-- ==== Sys2Proof/Tests/Slice0.lean ====
section
/-! SUPPORT. The tests of the model: ill-formed commands, expectations of the spec, and for each statement with hypotheses a state
and operands that meet them. -/

namespace Sys2Proof.Tests

set_option maxRecDepth 8000
set_option Elab.async false

open Machine

/-- A payload of `n` bytes, zeros but for the fields named by offset. -/
def pay (n : Nat) (l : List (Nat × List Byte)) : List Byte := l.foldl (fun p x => patch p x.1 x.2) (List.replicate n 0)

/-- A request with a payload, without JOURNAL. -/
def rq (ch : Nat) (p : List Byte) : Request :=
  { time := 1000, ch := ch, tag := 7, wanted := true, journal := false, urgent := false, payload := p }

/-- A module that has started and committed a mode in epoch 1, with every island released and the hub serving. -/
def up (m : Mode) : State :=
  (State.reset.modMode fun x => { x with
    mode := m, booted := true, epoch := 1,
    islands := ⟨(List.range 12).map fun i => (i, { Island.reset with released := true })⟩ }).modHub fun h =>
      { h with serving := true }

/-- Channel `n` on a path. -/
def onPath (n : Nat) (p : Path) (s : State) : State := s.modChan n fun c => { c with path := p, enable := true, families := 2 ^ 256 - 1 }

/-- A placement `h` of channel 0. -/
def held (h cls dur size : Nat) (units : List Nat) (s : State) : State :=
  s.modPlace fun q => { q with places := q.places.put h (newPlacement cls dur 0 0 size 1 0 units 3 0), nextHandle := h + 1 }

/-- Bytes in a placement. -/
def filled (h off : Nat) (b : List Byte) (s : State) : State := s.modPlacement h fun p => { p with mem := p.mem.writes off b }

/-- A loop descriptor with no sources and no destination. -/
def loopDesc : List Byte :=
  pay 256 [(1, [0]), (2, le 2 10), (4, [0xFF, 0xFF]), (84, leInt 4 (-1000)), (88, leInt 4 1000), (96, leInt 4 (-1000)), (100, leInt 4 1000),
    (104, leInt 4 (-1000)), (108, leInt 4 1000), (116, leInt 4 (-1000)), (120, leInt 4 1000), (124, leInt 4 1)]

/-- Loop 1 defined, in a state. -/
def looped (st : LoopState) (s : State) : State := s.modLoop 1 fun l => { l with desc := loopDesc, state := st }

/-- Instance 2 of a template, in a state. -/
def instanced (tpl : Nat) (st : InstState) (s : State) : State := s.modInst 2 fun x => { x with template := tpl, state := st, params := List.replicate 64 0 }

/-- A panel of 800 by 600. -/
def panel : Panel :=
  { lid := false, id := 1, width := 800, height := 600, vcomOffset := 0, flMax := 1000, hasSensor := true, hasLight := true }

/-- A waveform file for every band. -/
def waveFile : List Byte :=
  let band := fun (b : Nat) => [(64 + 24 * b, [85]), (68 + 24 * b, [1, 1, 0, 0]), (72 + 24 * b, le 4 352 ++ le 4 352 ++ le 4 0 ++ le 4 0)]
  let w := pay 416 ([(0, [0x4B, 0x57, 0x41, 0x56]), (4, le 2 1), (6, [3]), (16, le 4 416)] ++ (List.range 12).flatMap band)
  patch w 20 (le 4 (crc32c (w.take 20 ++ le 4 0 ++ w.drop 24)).toNat)

/-- A display with its panel, its store in placement 7 and its waveform file in placement 8. -/
def displayed (s : State) : State :=
  filled 8 0 waveFile <| held 8 2 2 4096 [uDisplay] <| held 7 2 2 1000000 [uDisplay] <|
    s.modDisplay fun d => { d with panel := some panel, store := 7, waveform := 8, lastWave := waveFile, temp := 250 }

/-- Model 5, its input 6 and its buffer 7. -/
def modelled (s : State) : State :=
  let m : Model :=
    { kind := 1, ops := 1, clusters := 1, flags := 0, inFormat := 5, inW := 16, inH := 16, rateGops := 1, actBytes := 1000,
      weightBytes := 1000, outBytes := 1000, appBytes := 0 }
  let s := held 7 4 0 1000000 [uCluster 0, 0xFFFE] <| held 6 1 0 1000000 [uCluster 0, 0xFFFE] <| held 5 5 0 1000000 [uCluster 0] s
  s.modInfer fun i => { i with models := i.models.put 5 m }

/-- The descriptor of job 3. -/
def jobDesc : List Byte := pay 64 [(0, [3, 0, 1, 0]), (4, le 4 1000), (8, le 8 5), (16, le 8 6), (24, le 8 7)]

/-- Job 3 defined. -/
def jobbed (s : State) : State := (modelled s).modJob 3 fun x => { x with desc := jobDesc }

/-- An endpoint at a unit's port. -/
def portOf (u p : Nat) : Endpoint := { ring := false, peer := false, unit := u, port := p, place := 0 }

/-- Stream 4 with handle 9, from the baseband to two lanes. -/
def streamed (s : State) : State :=
  let x : Stream :=
    { handle := 9, ch := 0, policy := 1, backed := false, credits := 64, maxMsg := 64, rate := 0, slots := 0, backing := 0,
      producer := portOf uBaseband 1, absent := none, pRing := RingState.none,
      consumers := (Bank.empty.put 0 (newConsumer (portOf (uLane 0) 1) RingState.none 64)).put 1
        (newConsumer (portOf (uLane 1) 1) RingState.none 64),
      nextSeq := 0, droppedAll := 0, out := [], held := [], dropsAt := none, linkNo := none, draining := none }
  s.modFabric fun f => { f with streams := f.streams.put 4 x }

/-- The fleet's coverage placement 12, and 13 beside it. -/
def covered (s : State) : State :=
  held 13 clsCoverage 0 2000000 [uFleet, uSection, uLane 0] <| held 12 clsCoverage 0 2000000 [uFleet, uSection, uLane 0] s

/-- Slot 1 of image class 6 in a state. -/
def slotted (st : SlotState) (s : State) : State :=
  let y := { ImageSlot.empty with state := st }
  s.modUpdate fun u => { u with classes := u.classes.put 6 { ImageClass.reset with slotB := y } }

/-- A requester. -/
def someone : Requester := { ch := 0, tag := 7, wanted := true, record := 0, path := .app, serial := 1 }

/-- An installation of class 6 in progress. -/
def installing (s : State) : State :=
  let x : Installation :=
    { cls := 6, source := 1, length := 4096, ref := 5, offset := 0, slot := 1, req := someone, since := 0, reset := false }
  (slotted .installing s).modUpdate fun u => { u with install := some x }

/-- A module that runs, in a mode. -/
def go (m : Mode) : State := (up m).modPower fun p => 
    { p with life := .started, strapsFixed := true, vA := 12000, vB := 12000, lostA := false, lostB := false, holdupWait := false }

/-- A CAN frame. -/
def canFrame : CanFrame :=
  { sof := 0, id := 0x100, format := 0, flags := 0, dlc := 0, sdt := 0, vcid := 0, af := 0, data := [] }

/-- Bus controller 0 changed. -/
def bus0 (f : BusController → BusController) : State := (go .service).modBus 0 f

/-- A transmission of the bus. -/
def txContent : TxContent := { tag := 1, notify := false, retries := none, notBefore := 0, frame := canFrame, attempts := 0, lastSof := 0 }

/-- A transport session that sends. -/
def txSession (p : Transport) : TxSession :=
  { session := 1, cf := 0, prio := 6, dest := 0xFF, pgn := 0xEF00, proto := p, data := List.replicate 20 0, req := someone,
    sent := 0, acked := 0, last := 0 }

/-- A frame of a camera, ended and with all its lines taken. -/
def camFrame : CamFrame :=
  { no := 1, fsTime := 0, feTime := none, lines := 0, stored := [], taken := [], marks := 0, crcLines := 0, embLines := 0, emb := [],
    drop := none, recorded := false, presented := false, latched := none, lastLine := 0 }

/-- Camera port 1 changed. -/
def cam1 (f : Camera → Camera) : State := (go .service).modCam 1 f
+===+
=== Task details ===
Of the records above, copy each line that includes "waveFile".

=== Written reply ===
def waveFile : List Byte :=
  filled 8 0 waveFile <| held 8 2 2 4096 [uDisplay] <| held 7 2 2 1000000 [uDisplay] <|
    s.modDisplay fun d => { d with panel := some panel, store := 7, waveform := 8, lastWave := waveFile, temp := 250 }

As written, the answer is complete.